Развал хозяйственных устоев несет в себе что-то апокалипсическое. Разрушительный лозунг «до основания, а затем…» проводится в жизнь с кошмарной последовательностью. Ломается даже то, что не представляет никакой опасности для новой власти. В мае 1918 года в Москве арестовывается И. Д. Сытин, недавно отметивший 50-летний юбилей своей книгоиздательской деятельности. До революции его любовно именовали «министром народного просвещения» — так много он сделал для народного образования. Сытина ценили Л. Толстой, А. Чехов, В. Короленко, М. Горький. Но людям в сапогах повсюду мерещатся заговоры, контрреволюция. По облыжному подозрению люди в кожаных тужурках волокут старика в ЧК. Потребовалось вмешательство М. Горького и В. И. Ленина, чтобы известного всей России человека оставили в покое. Однако его огромное, превосходно налаженное дело было разрушено, а сам Сытин разорен. А ведь книжки Сытина были самым популярным чтением в семьях рабочих и крестьян, на них росли и воспитывались дети народа. Неудивительно, что ликвидация неграмотности в Советской России шла с таким трудом и носила самый примитивный характер: не хватало букварей, учебников, самых простых книг.

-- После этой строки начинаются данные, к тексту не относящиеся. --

/-- FAB_HOLD_CYCLES of die `d` in noon cycle `t`: the held cycles of a hold in progress count as they pass (R265). -/
def State.heldCycles (s : State) (d t : Nat) : Nat :=
  min (2 ^ 64 - 1) (s.r64 (Reg.fabHoldCycles d) + match (s.die d).hold with | some h => t - h.since | none => 0)

/-- What a read of a register word returns in noon cycle `t`. -/
def State.readWordAt (s : State) (t a : Nat) : Nat :=
  let d := addrDie a
  if a = Reg.topHourStatus ∧ s.windowOpen t then setFld (s.readWord a) 8 1 1
  else if d < 8 ∧ a = Reg.fabHoldCycles d then s.heldCycles d t % 2 ^ 32
  else if d < 8 ∧ a = Reg.fabHoldCycles d + 4 then s.heldCycles d t / 2 ^ 32
  else s.readWord a

/-- The latching counters with their values in noon cycle `t`; `tick` is the value of the tick counter that is read. -/
def State.latching (s : State) (t tick : Nat) : List (Nat × Nat × Nat × Nat) :=
  [(Reg.topHourCount, 0, s.hourCountAt t, s.host.latchHour), (Reg.clkAonTick, 1, tick % 2 ^ 64, s.host.latchAon),
   (Reg.muTick, 2, tick % 2 ^ 64, s.host.latchMu)]

/-- A read of `k` consecutive register words in noon cycle `t`: the value, and the state once a latch is taken. -/
def State.getRegisters (s : State) (a k t tick : Nat) : Nat × State :=
  match (s.latching t tick).find? (fun x => x.1 == a || x.1 + 4 == a) with
  | some (b, i, v, high) => if a ≠ b then (high, s) else if k = 1 then (v % 2 ^ 32, s.latchHigh i v) else (v, s)
  | none => (((List.range k).map (fun i => s.readWordAt t (a + 4 * i) * 2 ^ (32 * i))).sum, s)

/-! ## Which accesses are captured (R15-R17, R42, R362, Table 8-1) -/

/-- The words from an address on are registers. -/
def wordsExist (a k : Nat) : Bool := (List.range k).all (fun i => (Reg.find (a + 4 * i)).isSome)

/-- KIND of the capture that an access of `len` bytes causes; `none` where it acts. -/
def accessKind (req a len : Nat) (write : Bool) : Option Nat :=
  let off := addrOffset a
  let regs (x : Nat) : Bool := len % 4 == 0 && x % 4 == 0 && wordsExist x (len / 4)
  match place a with
  | .reserved k => some k
  | .register x => if regs x then none else some 2
  | .flagFile _ o => if flagAccessOk o len then none else some 2
  | .broadcast region o =>
    if !write then some 4
    else if region = 0 then (if o + len ≤ 2 ^ 32 then none else some 3)
    else if region = 3 then (if 0x4000 ≤ o then some 3 else if flagAccessOk o len then none else some 2)
    else if regs (15 * 2 ^ 32 + o) then none else some 2
  | .memory _ =>
    if addrDie a = 14 then (if a % 2 ^ 36 + len ≤ 2 ^ 35 then none else some 2)
    else if regionSize (addrDie a) (addrRegion a) < off + len then some 3
    else if req = reqHost ∧ addrDie a = 8 ∧ stagingOpen < off + len then some 2
    else none

/-! ## Memories -/

/-- A byte of a memory region lies in a range of a partition that is LOADED, RUNNING or STOPPED (R465). -/
def State.liveByte (s : State) (a : Nat) : Bool :=
  let d := addrDie a
  let off := addrOffset a
  let inside (n level x : Nat) : Bool := decide (s.levelBase n d level ≤ x) && decide (x < s.levelBase n d level + s.levelBound n d level)
  if d = 8 then false
  else if addrRegion a = 0 then (List.range 64).any (fun n => 2 ≤ s.pstate n && s.hasCoreOn n d && inside n 0 off)
  else if addrRegion a = 1 then
    (match s.owner (16 * d + off / 0x3000000) with | some n => 2 ≤ s.pstate n && inside n 1 (off % 0x3000000) | none => false)
  else (match s.owner (16 * d + off / 2 ^ 23) with | some n => 2 ≤ s.pstate n && inside n 2 (off % 2 ^ 16) | none => false)

/-- The device address of the byte that an address names, through the interleaved view where it is one (R152). -/
def viewAddr (a : Nat) : Nat := if addrDie a = 14 then interleave (a % 2 ^ 36) else a

/-- NO_LIVE_READ keeps a service-path read of `len` bytes from an address (R465). -/
def State.liveRead (s : State) (a len : Nat) : Bool :=
  bitAt s.sec.shadow.partRules 1 && (List.range len).any (fun i => s.liveByte (viewAddr (a + i)))

/-- Bytes of a memory, or of the interleaved view, as they stand in noon cycle `t` (R161), and the state with what the dies read have
done before. -/
def State.getMemory (s : State) (a len t : Nat) : List Byte × State :=
  let addrs := (List.range len).map (fun i => viewAddr (a + i))
  let s := ((addrs.map addrDie).eraseDups).foldl (fun s d => s.caughtUp t (d * 2 ^ 36)) s
  ((addrs.map (fun x => s.rdBytesAt t x 1)).flatten, s.noticed addrs)

/-- Bytes written in noon cycle `t` to a memory, or through the interleaved view in pieces of at most 512 bytes. -/
def State.putMemory (s : State) (a t : Nat) (bs : List Byte) : Nat → State
  | 0 => s
  | k + 1 =>
    if addrDie a ≠ 14 then (if s.onAbsent a then s else s.storeAt t a bs)
    else
      let n := min bs.length (512 - a % 512)
      let x := viewAddr a
      let s := if s.onAbsent x then s else s.storeAt t x (bs.take n)
      if n < bs.length then s.putMemory (a + n) t (bs.drop n) k else s

/-! ## An access -/

/-- Registers of die `d` in which the DMA lines and the write ports of the vector engines count by themselves: FAB_HOLD_COUNT,
CORE_BANK_WAIT, VEC_STATUS, VEC_COUNT0, VEC_COUNT1 and VEC_PORT_STALL. -/
def selfCounting (d a : Nat) : Bool :=
  Reg.fabHoldCount d / 8 == a / 8
    || (List.range 16).any (fun c => [Reg.coreBankWait d c, Reg.vecStatus d c, Reg.vecCount0 d c, Reg.vecCount1 d c, Reg.vecPortStall d c].any
      (fun r => r / 8 == a / 8))

/-- The state in which the DMA lines and the write ports of die `d` have done every cycle before noon cycle `t`. -/
def State.unitsSeen (s : State) (d t : Nat) : State :=
  let cyc := s.engCycle d t
  (List.range 16).foldl (fun s k => s.portTo (16 * d + k) cyc) (s.meshTo d cyc)

/-- The state in which what a read register of a die shows has come up to noon cycle `t`: the limiter for CD_RAMP and CD_CLK_COUNT (Table
16-18), the units that count by themselves for their registers. -/
def State.loadSeen (s : State) (a t : Nat) : State :=
  let d := addrDie a
  if 8 ≤ d then s
  else if a = Reg.cdRamp d ∨ a = Reg.cdClkCount d then s.rampTo d t
  else if selfCounting d a then s.unitsSeen d t
  else s

/-- A read of `len` bytes at a device address that is not captured, in noon cycle `t`: the value and the state after
it. A die that Dawn left absent gives free bytes. -/
def State.getDevice (s : State) (a len t tick : Nat) : Nat × State :=
  if s.onAbsent (viewAddr a) then (let (v, s) := s.drawWide (ceilDiv len 8); (v % 2 ^ (8 * len), s))
  else match place a with
    | .memory _ => let (b, s) := s.getMemory a len t; (leNat b, s)
    | .flagFile d o => (s.readRegion3 d o t len, s)
    | .register x => (s.loadSeen x t).getRegisters x (len / 4) t tick
    | _ => (0, s)

/-- A broadcast write in noon cycle `t` (R15, R164, R222, R525). -/
def State.putBroadcast (s : State) (region off t : Nat) (bs : List Byte) : State :=
  let dies := (List.range 8).filter (fun d => !s.dieAbsent d)
  if region = 0 then dies.foldl (fun s d => s.storeAt t (d * 2 ^ 36 + off) bs) s
  else if region = 3 then { s with hour := { s.hour with flagCasts := s.hour.flagCasts ++ [(off, bs)] } }
  else dies.foldl (fun s d => s.putRegisters (d * 2 ^ 36 + 15 * 2 ^ 32 + off) (wordsOf bs)) s

/-- A write at a device address that is not captured. -/
def State.putDevice (s : State) (req a t : Nat) (bs : List Byte) : State :=
  match place a with
  | .memory _ => s.putMemory a t bs (bs.length / 512 + 2)
  | .flagFile d o => if s.dieAbsent d then s else (s.seeHold d t).writeRegion3 d o t req bs
  | .register x => (s.loadSeen x t).putRegisters x (wordsOf bs)
  | .broadcast region o => s.putBroadcast region o t bs
  | .reserved _ => s

/-- A 32-bit or 64-bit read through BAR2: an index at offset 0 of a ring's page (R335); the rest of a page is reserved (R328). -/
def State.readBell (s : State) (off len : Nat) : State :=
  let r := s.ring (off / 0x1000)
  let x := if off % 0x1000 ≠ 0 || !r.live then 0 else if isSubRing (off / 0x1000) then r.head else r.tail
  let s := if off % 0x1000 = 0 then (if len = 4 then s else s.capture (off + 4) reqHost 6 false) else s.capture off reqHost 6 false
  s.emit (.readData len x)

/-- A 32-bit or 64-bit write through BAR2: a doorbell at offset 0 of a ring's page (R335, R336). -/
def State.writeBell (s : State) (off : Nat) (bs : List Byte) : State :=
  let s := doorbell (off / 0x1000) (off % 0x1000) (leNat (bs.take 4)) s
  if off % 0x1000 = 0 ∧ bs.length = 8 then s.capture (off + 4) reqHost 6 true else s

/-- A read by a requester. What R17, R328 or R465 forbids returns zeros and is captured. -/
def State.readBy (s : State) (v : Via) (len t tick : Nat) : State :=
  let (req, a) := s.resolve v
  let zeros (k : Nat) : State := (s.capture (captureAddr v k a) req k false).emit (.readData len 0)
  if !barAccessOk v len then zeros 5
  else match v, accessKind req a len false with
    | .bar2 off, _ => s.readBell off len
    | _, some k => zeros k
    | _, none =>
      let mem := match place a with | .memory _ => true | _ => false
      if mem && s.liveRead a len then zeros 3
      else let (x, s) := s.getDevice a len t tick; s.emit (.readData len x)

/-- A write by a requester. What R17 or R328 forbids is discarded and captured. -/
def State.writeBy (s : State) (v : Via) (bs : List Byte) (t : Nat) : State :=
  let (req, a) := s.resolve v
  if !barAccessOk v bs.length then s.capture (captureAddr v 5 a) req 5 true
  else match v, accessKind req a bs.length true with
    | .bar2 off, _ => s.writeBell off bs
    | _, some k => s.capture (captureAddr v k a) req k true
    | _, none => s.putDevice req a t bs

/-- STAGING_ACCESS: the host reads `len` bytes, or writes bytes, through BAR4 (R328, R362). -/
def stagingAccess (off len : Nat) (w : Option (List Byte)) (s : State) : State :=
  let v := Via.device reqHost (stagingAddr off)
  match w with
  | none => s.readBy v len 0 0
  | some bs => s.writeBy v bs 0

/-- One word, or the two words from an even one, of a register of several words. -/
def wordPair (w : Nat) (wide : Bool) (v : Nat) : Nat × List Nat :=
  if wide then (w / 2 * 2, [v % 2 ^ 32, v / 2 ^ 32 % 2 ^ 32]) else (w, [v % 2 ^ 32])

/-- A write of one word, or of two, of the register at an address. -/
def State.putPart (s : State) (a w : Nat) (wide : Bool) (v : Nat) : State :=
  let (i, l) := wordPair w wide v
  s.putRegisters (a + 4 * i) l

/-- LOW_WORD_READ in noon cycle `t` (R524). -/
def lowWordRead (which v t : Nat) (s : State) : State :=
  let v := if which = 0 then s.hourCountAt t else v
  (s.latchHigh which v).emit (.readData 4 (v % 2 ^ 32))

/-- A write to region 3 by requester `req` (R216, R221): captured where Table 8-1 does not allow it. -/
def flagWrite (req d off t : Nat) (bs : List Byte) (s : State) : State := s.writeBy (.device req (d * 2 ^ 36 + 3 * 2 ^ 32 + off)) bs t

/-! ## Meanings -/

/-- STAGING_ACCESS. -/
def execStagingAccess (off : BitVec 29) (len : Nat) (w : Option (List Byte)) (s : State) : Host.Outcome State Fault Refusal :=
  .next (stagingAccess off.toNat len w s)
/-- SERVICE_ACCESS. -/
def execServiceAccess (v : Via) (len : Nat) (w : Option (List Byte)) (t tick : Nat) (upset : List (BitVec 37)) (s : State) :
    Host.Outcome State Fault Refusal :=
  .next (match w with | none => (s.upset upset).readBy v len t tick | some bs => (s.upset upset).writeBy v bs t)
/-- BROADCAST_WRITE. -/
def execBroadcastWrite (req : Fin 32) (region : Fin 16) (off : BitVec 32) (bs : List Byte) (t : Nat) (s : State) :
    Host.Outcome State Fault Refusal := .next (s.writeBy (.device req (15 * 2 ^ 36 + region * 2 ^ 32 + off.toNat)) bs t)
/-- The W1C bits of the words of an access that `bits` names are set again: the hardware sets them in the cycle of the write, and they
end set (R20). -/
def State.stillSet (s : State) (v : Via) (req a len bits : Nat) : State :=
  if !barAccessOk v len || (accessKind req a len true).isSome then s
  else match place a with
    | .register x => (wordsOf (leBytes len bits)).zipIdx.foldl (fun s e =>
        let w := x + 4 * e.2
        match Reg.find w with
        | some (r, o) => if s.onAbsent w then s else s.orBits w (BitVec.ofNat 32 e.1 &&& wordMask r.w1c o).toNat
        | none => s) s
    | _ => s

Рабочие все активнее выражают недовольство развалом жизни. В марте 1918 года в Петрограде созывается Чрезвычайное собрание уполномоченных фабрик и заводов. Представители крупнейших заводов — Путиловского, Обуховского, Балтийского, Семяниковского и др., посланцы железнодорожных мастерских, электростанций, типографий, обращаясь к Всероссийскому съезду Советов, писали в принятой Декларации: «…Рабочие оказали поддержку новой власти, объявившей себя правительством рабочих и крестьян, обещавшей творить нашу волю и блюсти наши интересы. На службу ей стали все наши организации, за нее пролита была кровь наших сыновей и братьев, мы терпеливо переносили нужду и голод; нашим именем сурово расправлялись со всеми, на кого новая власть указывала, как на своих врагов; и мы мирились с урезыванием нашей свободы и наших прав, во имя надежды на данные ею обещания. Но прошло уже четыре месяца, и мы видим нашу веру жестоко посрамленной, наши надежды грубо растоптанными».

«Урезывание свободы», несмотря на протесты, продолжалось. Когда вслед за Петроградом и в Москве возник организационный комитет по созыву Всероссийской конференции уполномоченных от фабрик и заводов, это движение уже по опробованному ритуалу было объявлено контрреволюционным. Народ оказался в стане «врагов народа». Выступая на первом съезде совнархозов, Алексей Гастев попытался сказать правду об отношении рабочих к новой власти: «По существу, мы сейчас имеем дело с громадным миллионным саботажем. Мне смешно, когда говорят о буржуазном саботаже, когда на испуганного буржуа указывают как на саботажника. Мы имеем саботаж национальный, народный, пролетарский». Однако, затянутый с головы до ног в кожу, «военный коммунизм» был уже глух к голосу масс. Рабочие были вынуждены прибегнуть к еще не забытому в те годы средству защиты своих интересов — к стачкам. Волна забастовок прокатилась по фабрикам Москвы, Петрограда, Тулы, Брянска…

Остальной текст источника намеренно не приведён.